The original paper by Erdi et al. also suggested that PET tumor segmentation requires an adapted threshold based on the tumor-to-background ratio (33). Drawing a separate VOI over the background for every lesion is time-consuming, especially in patients with multiple metastases. Therefore, we suggest our histogram-based 1-step method of measuring tumor activity and estimating volume. For tumor volume definition before radiotherapy planning, however, Nestle et al. (34) have already suggested background-based tumor segmentation with a separate VOI drawn over the background area. Other investigators have looked at histogram indices such as SD, skewness, kurtosis, entropy, and energy, but the results are controversial and those metrics were not part of the current study (35).

In the present study, change in SUV_max was not significantly inferior to change in BSL or BSV for predicting tumor regression. This result may reflect the importance of finding the most aggressive part within a tumor as reflected by the highest SUV, as compared with MTV, and needs to be investigated in larger cohorts.
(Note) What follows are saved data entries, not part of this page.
/-- R101: with every pending bit in range, line 8 of `tick` is dead. A `tick` emits scheduler writes on slots
that exist, at most two, and no diagnostic. -/
def Obligations.TickNeverAborts : Prop :=
  ∀ s : State, s.pendingInRange → ∃ es, (tick s).trace = s.trace ++ es ∧ es.length ≤ 2 ∧
    ∀ e ∈ es, ∃ i l, i < s.cfg.bankTP.slots ∧ e = pulseEntry s.cfg i l

/-- R27, Invariant C: a step that neither is reset nor starts a sequence leaves `PENDING`, or takes its
highest bit away, or clears it on an abort, which only a pending bit without a slot causes. So a bit once
cleared is not set again. -/
def Obligations.PendingOnlyShrinks : Prop :=
  ∀ s t : State, step s = .next t → Input.reset ∉ s.inputs.headD [] →
    (∀ b d, s.dispatched = some (.timedPulse b d) → b = 0) →
    (t.pending = s.pending ∨ t.pending = clear s.pending (msb s.pending) ∨
      ¬ s.pendingInRange ∧ t.pending = 0) ∧
    ∀ i, t.pending.getLsbD i = true → s.pending.getLsbD i = true

/-- R12: `DURATION` is written only by `start`, with the command's field, whenever the target is not zero, an
aborted command included (that an aborted command leaves its value there, and that the end of a sequence keeps
the old one, are decisions D9 and D10, log entry 10: no rule reads the register in Idle, R29 and U3. That a
zero-target command writes nothing is decision D8, log entry 9). -/
def Obligations.DurationIsWrittenOnlyByStart : Prop :=
  ∀ s t : State, step s = .next t → Input.reset ∉ s.inputs.headD [] →
    (∀ b d, s.dispatched = some (.timedPulse b d) → b ≠ 0 → t.duration = d) ∧
    ((∀ b d, s.dispatched = some (.timedPulse b d) → b = 0) → t.duration = s.duration)

/-- R13: with one clock sample per call (decision D6, log entry 6), a step leaves in `PHASE_START` what was
there, or 0, or that call's clock sample (that an abort keeps the old value is decision D9, log entry 10). -/
def Obligations.PhaseStartIsKeptZeroOrTheSample : Prop :=
  ∀ s t : State, s.cfg.clockSampling = .once → step s = .next t →
    t.phaseStart = s.phaseStart ∨ t.phaseStart = 0 ∨ t.phaseStart = t.clock

/-- R74: the `TIMED_PULSE` of a call starts its first phase at that call's one clock sample (decision D6, log
entry 6), and no `tick` of that call ends it. -/
def Obligations.FirstPhaseBeginsAtTheCallsSample : Prop :=
  ∀ (s : State) (b d : Word) (rest : List Byte), s.cfg.clockSampling = .once →
    decode s.deliver.cfg s.deliver.rx = .ok (.timedPulse b d, rest) → b ≠ 0 →
    msb b < s.cfg.bankTP.slots →
    ∃ t, step s = .next t ∧ t.pending = b ∧ t.duration = d ∧
      t.phaseStart = s.deliver.readClock.clock ∧ t.clock = s.deliver.readClock.clock ∧
      t.trace.getLast? = some (pulseEntry s.cfg (msb b) .high)

/-- R92: the events of an undisturbed sequence never leave their order. After any number of calls with no
bytes to decode, whatever the clock did, some of the highest actuators are done, and what has been emitted
followed by what is still owed is the sequence from the highest set bit to the lowest. -/
def Obligations.PulseOrderIsHighestFirst : Prop :=
  ∀ (n : Nat) (s : State), s.pendingInRange → s.rx = [] → s.inputs = [] →
    ∃ t k, runSteps n s = .next t ∧ k ≤ n ∧
      setBitsDescending t.pending = (setBitsDescending s.pending).drop k ∧
      t.trace ++ restOfSequence s.cfg (setBitsDescending t.pending)
        = s.trace ++ restOfSequence s.cfg (setBitsDescending s.pending)

/-- R92, R100: a command with `k` in-range set bits, started from Idle, followed by `k` calls each at least
`DURATION` ms after the one before (as the wrapped clock sees it), emits exactly its `2k` events and is Idle
(what the end leaves in `DURATION` is decision D10, log entry 10). Fewer calls never finish it. -/
def Obligations.PulseSequenceRunsToItsEnd : Prop :=
  ∀ (s : State) (b d : Word) (gaps : List Nat), b ≠ 0 → msb b < s.cfg.bankTP.slots →
    s.pending = 0 → s.cfg.clockSampling = .once → s.rx = [] → s.inputs = [] → s.clockIn = gaps →
    gaps.length ≤ (setBitsDescending b).length → (∀ g ∈ gaps, d.toNat ≤ g % 2 ^ 32) →
    ∃ u t, exec (.timedPulse b d) s = .next u ∧ runSteps gaps.length u = .next t ∧
      (gaps.length < (setBitsDescending b).length → t.pending ≠ 0) ∧
      (gaps.length = (setBitsDescending b).length →
        t.pending = 0 ∧ t.phaseStart = 0 ∧ t.duration = d ∧
        t.trace = s.trace ++ pulseEntry s.cfg (msb b) .high :: restOfSequence s.cfg (setBitsDescending b) ∧
        t.trace.length = s.trace.length + 2 * (setBitsDescending b).length)

/-- The order of R92 is the order of the bits: exactly the set bits, strictly falling, the first of them
`msb`. -/
def Obligations.SetBitsDescendingAreTheSetBits : Prop :=
  ∀ v : Word, (∀ i, i ∈ setBitsDescending v ↔ v.getLsbD i = true) ∧
    (setBitsDescending v).Pairwise (· > ·) ∧
    (v ≠ 0 → (setBitsDescending v).head? = some (msb v))

/-! ## The clock -/

/-- R44: with one sample per call, a step reads the clock once, at its beginning. The sample is the old value
moved on modulo `2^32`, it uses up one input, and it is the value `Now()` gives for the rest of the call (one
sample per call is decision D6, log entry 6, and how the clock moves is decision D21, log entry 7). -/
def Obligations.OneClockSamplePerCall : Prop :=
  ∀ (s t : State) (ms : Nat) (later : List Nat), s.cfg.clockSampling = .once → s.clockIn = ms :: later →
    step s = .next t →
    t.clock.toNat = (s.clock.toNat + ms) % 2 ^ 32 ∧ t.clockIn = later ∧ t.now = t

/-! ## Invariants -/

/-- R25, R26 at reset, and after a reset of any running machine. -/
def Obligations.InvariantHoldsAtReset : Prop :=
  State.reset.Inv ∧ ∀ s : State, s.assertReset.Inv

/-- R25, R26: from every state in which they hold, every `tick`, every `start` and every step keeps the two
invariants: every pending bit has a slot, `PULSE_HIGH` is the active actuator alone or empty, and it never has
two members at any point of the trace, between two events of one call included. -/
def Obligations.StepKeepsTheInvariant : Prop :=
  ∀ s : State, s.Inv →
    (tick s).Inv ∧ (∀ b d t, exec (.timedPulse b d) s = .next t → t.Inv) ∧ ∀ t, step s = .next t → t.Inv

/-- R24: what the three functions of the trace are (that a level byte of 2 to 255 reads as HIGH is decision D5,
log entry 5). -/
def Obligations.ShadowIsTheLastWrite : Prop :=
  (∀ tr p, lvl tr p = none ↔ ∀ e ∈ tr, ∀ v, e.event ≠ .wd p v) ∧
  (∀ before d p v after, (∀ e ∈ after, ∀ w, e.event ≠ .wd p w) →
    lvl (before ++ ⟨.wd p v, d⟩ :: after) p = some (levelOf v)) ∧
  (∀ tr p, duty tr p = none ↔ ∀ e ∈ tr, ∀ v, e.event ≠ .wp p v) ∧
  (∀ before d p v after, (∀ e ∈ after, ∀ w, e.event ≠ .wp p w) →
    duty (before ++ ⟨.wp p v, d⟩ :: after) p = some v) ∧
  (∀ tr i, i ∈ pulseHigh tr ↔ ∃ before e after, tr = before ++ e :: after ∧
    e.drive = some (i, .high) ∧ ∀ f ∈ after, f.drive ≠ some (i, .low)) ∧
  levelOf 0 = .low ∧ ∀ v, v ≠ 0 → levelOf v = .high

/-! ## Whole-machine rules -/

/-- R40, R115: outputs are only outputs. A call appends to the trace and never reads it: with any other past
it does the same and emits the same. -/
def Obligations.OutputsAreNeverReadBack : Prop :=
  ∀ (s : State) (past : List TraceEntry), ∃ t es, service s = .next t ∧ t.trace = s.trace ++ es ∧
    service { s with trace := past } = .next { t with trace := past ++ es }

/-- R29, U3: what `DURATION` and `PHASE_START` hold in Idle can never be seen. Two states that differ only
there stay so for ever, with the same trace, stream and clock. -/
def Obligations.IdleRegistersAreUnobservable : Prop :=
  ∀ s u : State, s.sameUpToIdle u → ∀ n, ∃ t v, runSteps n s = .next t ∧ runSteps n u = .next v ∧
    t.sameUpToIdle v ∧ v.trace = t.trace ∧ v.rx = t.rx ∧ v.pending = t.pending

/-- R142: a call emits a bounded number of events: at most two for the scheduler, and at most the larger
direct-write bank or two for the frame. -/
def Obligations.EventsPerCallAreBounded : Prop :=
  ∀ s t : State, service s = .next t → ∃ es, t.trace = s.trace ++ es ∧
    es.length ≤ 2 + max 2 (max s.cfg.bankDW.slots s.cfg.bankPWM.slots)

/-- R110 to R114 and the order of R118: what each of the four error conditions does (that a zero target does
not cancel is decision D8, log entry 9, and the diagnostic's code and info are decision D16, log entry 14). -/
def Obligations.ErrorConditionsHaveTheirEffects : Prop :=
  ∀ s : State, s.cfg.unknownOpcode = .leave →
    (s.pollCondition = some .incompleteFrame → pollOnce s = .next s) ∧
    (s.pollCondition = some .unknownOpcode → pollOnce s = .next s) ∧
    (s.pollCondition = some .zeroTarget →
      ∃ n, (n = 6 ∨ n = 9) ∧ pollOnce s = .next { s with rx := s.rx.drop n }) ∧
    (s.pollCondition = some .outOfRangeIndex → ∃ b d rest t,
      decode s.cfg s.rx = .ok (.timedPulse b d, rest) ∧ pollOnce s = .next t ∧ t.rx = rest ∧
      t.scheduler = .idle ∧
      t.trace.getLast? = some ⟨.dg .pulseIndexOutOfRange (BitVec.ofNat 5 (msb b)), none⟩)

/-! ## Reset -/

/-- R28 and its vector V-R1: what reset leaves (the values are the spec's decisions D11 and D12, log entries
11 and 12). The next call, at any clock value, does nothing. -/
def Obligations.ResetLeavesTheBlockIdle : Prop :=
  State.reset.pending = 0 ∧ State.reset.duration = 0 ∧ State.reset.phaseStart = 0 ∧
  State.reset.active = none ∧ State.reset.scheduler = .idle ∧
  State.reset.rx = [] ∧ State.reset.trace = [] ∧
  (∀ p, lvl State.reset.trace p = none ∧ duty State.reset.trace p = none) ∧
  pulseHigh State.reset.trace = [] ∧
  (∀ ms, ∃ t, step { State.reset with clockIn := ms } = .next t ∧ t.trace = [] ∧ t.pending = 0 ∧
    t.duration = 0 ∧ t.phaseStart = 0 ∧ t.rx = [])

/-- R130 (the procedure is the spec's decision D11, D12, log entry 12): a reset between two calls clears the
three registers and the trace, emits nothing, and keeps the bytes of the transport. -/
def Obligations.ResetOfARunningMachine : Prop :=
  ∀ (s : State) (bytes : List Byte) (later : List (List Input)),
    s.inputs = [.reset, .arrive bytes] :: later →
    s.deliver = { s with
      pending := 0
      duration := 0
      phaseStart := 0
      trace := []
      rx := s.rx ++ bytes
      inputs := later }
end

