/-- The clauses of `tick`: inside a phase, the last phase, a next phase, and a next index without a slot
(which needs a state outside R25's invariant). -/
theorem witness_TickFollowsItsLines :
    ((pulsing 1 50 0 0 []).pending ≠ 0 ∧
      elapsed (pulsing 1 50 0 0 []).clock (pulsing 1 50 0 0 []).phaseStart < (pulsing 1 50 0 0 []).duration) ∧
    ((pulsing 1 0 0 0 []).duration ≤ elapsed (pulsing 1 0 0 0 []).clock (pulsing 1 0 0 0 []).phaseStart ∧
      clear 1 (msb 1) = 0) ∧
    (clear 5 (msb 5) ≠ 0 ∧ msb (clear 5 (msb 5)) < Config.reference.bankTP.slots) ∧
    (clear 0xC0 (msb 0xC0) ≠ 0 ∧ Config.reference.bankTP.slots ≤ msb (clear 0xC0 (msb 0xC0))) := by decide

theorem witness_TicksInsideAPhaseDoNothing :
    (∀ u ∈ [10, 20] ++ [(49 : Word)], elapsed u (pulsing 5 50 0 0 []).phaseStart < (pulsing 5 50 0 0 []).duration) ∧
    State.reset.pending = 0 := by
  refine ⟨fun u hu => ?_, by decide⟩
  simp only [List.cons_append, List.nil_append, List.mem_cons, List.not_mem_nil, or_false] at hu
  rcases hu with rfl | rfl | rfl <;> decide

theorem witness_PhaseEndsByModularTime : (pulsing 1 32 0xFFFFFFF0 0 []).pending ≠ 0 ∧
    { pulsing 1 32 0xFFFFFFF0 0 [] with clock := 0x0000000F }.clock
      = (pulsing 1 32 0xFFFFFFF0 0 []).phaseStart + BitVec.ofNat 32 31 ∧ 31 < 2 ^ 32 := by decide

theorem witness_ExtremeDurations : (pulsing 3 0 5 5 []).pending ≠ 0 ∧ (pulsing 3 0 5 5 []).duration = 0 ∧
    (pulsing 1 0xFFFFFFFF 0 0 []).pending ≠ 0 ∧ (pulsing 1 0xFFFFFFFF 0 0 []).duration = 0xFFFFFFFF := by decide

theorem pulsing5_inRange (d p : Word) (t : Nat) (rx : List Byte) : (pulsing 5 d p t rx).pendingInRange := by
  intro i h
  rcases Nat.lt_or_ge i 32 with hlt | hge
  · have : ∀ i < 32, (5 : Word).getLsbD i = true → i < 5 := by decide
    exact this i hlt h
  · rw [BitVec.getLsbD_of_ge _ i hge] at h; cases h

theorem witness_TickNeverAborts : (pulsing 5 50 0 50 []).pendingInRange := pulsing5_inRange 50 0 50 []

/-- A step that neither is reset nor starts a sequence, in the middle of one, with a zero target among
them. -/
theorem witness_PendingOnlyShrinks :
    (nextOf (step (pulsing 5 50 0 50 [2, 0, 0, 0, 0, 0, 0, 0, 9]))).isSome = true ∧
    Input.reset ∉ (pulsing 5 50 0 50 [2, 0, 0, 0, 0, 0, 0, 0, 9]).inputs.headD [] ∧
    (pulsing 5 50 0 50 [2, 0, 0, 0, 0, 0, 0, 0, 9]).dispatched = some (.timedPulse 0 9) := by decide

theorem witness_DurationIsWrittenOnlyByStart :
    (nextOf (step (withBytes frame2 7))).isSome = true ∧ Input.reset ∉ (withBytes frame2 7).inputs.headD [] ∧
    (withBytes frame2 7).dispatched = some (.timedPulse 5 50) ∧ (5 : Word) ≠ 0 := by decide

/-- The first clause on a command that aborts: bit 5 is the first without a slot. -/
theorem witness_DurationIsWrittenOnlyByStart_abort :
    (nextOf (step (withBytes [2, 0, 0, 0, 0x20, 0, 0, 0, 7] 7))).isSome = true ∧
    Input.reset ∉ (withBytes [2, 0, 0, 0, 0x20, 0, 0, 0, 7] 7).inputs.headD [] ∧
    (withBytes [2, 0, 0, 0, 0x20, 0, 0, 0, 7] 7).dispatched = some (.timedPulse 0x20 7) ∧
    (0x20 : Word) ≠ 0 ∧ Config.reference.bankTP.slots ≤ msb 0x20 := by decide

/-- The second clause: a zero target during a sequence, and a call that dispatches nothing. -/
theorem witness_DurationIsWrittenOnlyByStart_kept :
    (nextOf (step (pulsing 5 50 0 50 [2, 0, 0, 0, 0, 0, 0, 0, 9]))).isSome = true ∧
    Input.reset ∉ (pulsing 5 50 0 50 [2, 0, 0, 0, 0, 0, 0, 0, 9]).inputs.headD [] ∧
    (pulsing 5 50 0 50 [2, 0, 0, 0, 0, 0, 0, 0, 9]).dispatched = some (.timedPulse 0 9) ∧
    (nextOf (step (pulsing 1 50 0 50 []))).isSome = true ∧
    Input.reset ∉ (pulsing 1 50 0 50 []).inputs.headD [] ∧
    (pulsing 1 50 0 50 []).dispatched = none := by decide

theorem witness_PhaseStartIsKeptZeroOrTheSample : (withBytes frame2 7).cfg.clockSampling = .once ∧
    (nextOf (step (withBytes frame2 7))).isSome = true := by decide

theorem witness_FirstPhaseBeginsAtTheCallsSample : (withBytes frame2 7).cfg.clockSampling = .once ∧
    decode (withBytes frame2 7).deliver.cfg (withBytes frame2 7).deliver.rx = .ok (.timedPulse 5 50, []) ∧
    (5 : Word) ≠ 0 ∧ msb 5 < (withBytes frame2 7).cfg.bankTP.slots := by decide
The study had several limitations. The retrospective nature of the analysis led to some inconsistencies in uptake time, and the injected ¹⁸F-FDG dose varied over time. Care was taken to exclude patients with high blood sugar, paravenous injection, or scan artifacts (motion, metal implants). In addition, the cohort represented a real patient population within the selected clinical setting, and quantification measures should be reliable in such a setting, too. Also we did not perform outcome analysis; we investigated the direct correlation between PET quantification and histopathology and believe that this patient population is too small and heterogeneous (stage, therapy, histology) to allow a meaningful assessment of correlation with progression-free and overall survival. Therefore, follow-up projects on larger homogeneous patient cohorts that underwent primary surgery without neoadjuvant chemotherapy are planned.

BSL and BSV are not intended to serve as a PET segmentation tool, since space information is lost in the histogram and therefore selected voxels do not correspond one-to-one to the voxels in the images. BSV therefore may not provide the accurate segmentation of the tumor boundary that is necessary for radiation therapy planning. Subtraction of background activity from the tumor VOI will show the BSL to be the entire amount of activity coming from the tumor regardless of its location; that is, spill-out and spill-over will be included. As a result, for delineation of tumor volume, a spill-over correction is necessary but was not performed in this study because we were interested in the change in total activity/volume and not the boundary. The 42% SUV_max threshold suggested by Erdi can be applied only for homogeneous spheres with high lesion-to-background ratios (33). The heterogeneous nature of real tumors might be better reflected by Nestle’s suggestion of taking 15% of the average activity plus background to delineate the tumor area for radiotherapy (34). In assessing tumor burden through imaging, the fact that spillover is regarded as a part of tumor volume might only weakly affect overall accuracy, as suggested by the fact that the correlation to score was stronger for BSV and BLS than for MTV and TLG.

CONCLUSION

The current data confirm that PET volume metrics based on a fixed SUV_max threshold (42%) lead to a significant bias and do not correlate with response to chemotherapy as assessed by histopathologic examination. PET volume metrics based on background-adapted measurements, however, correlate with tumor regression.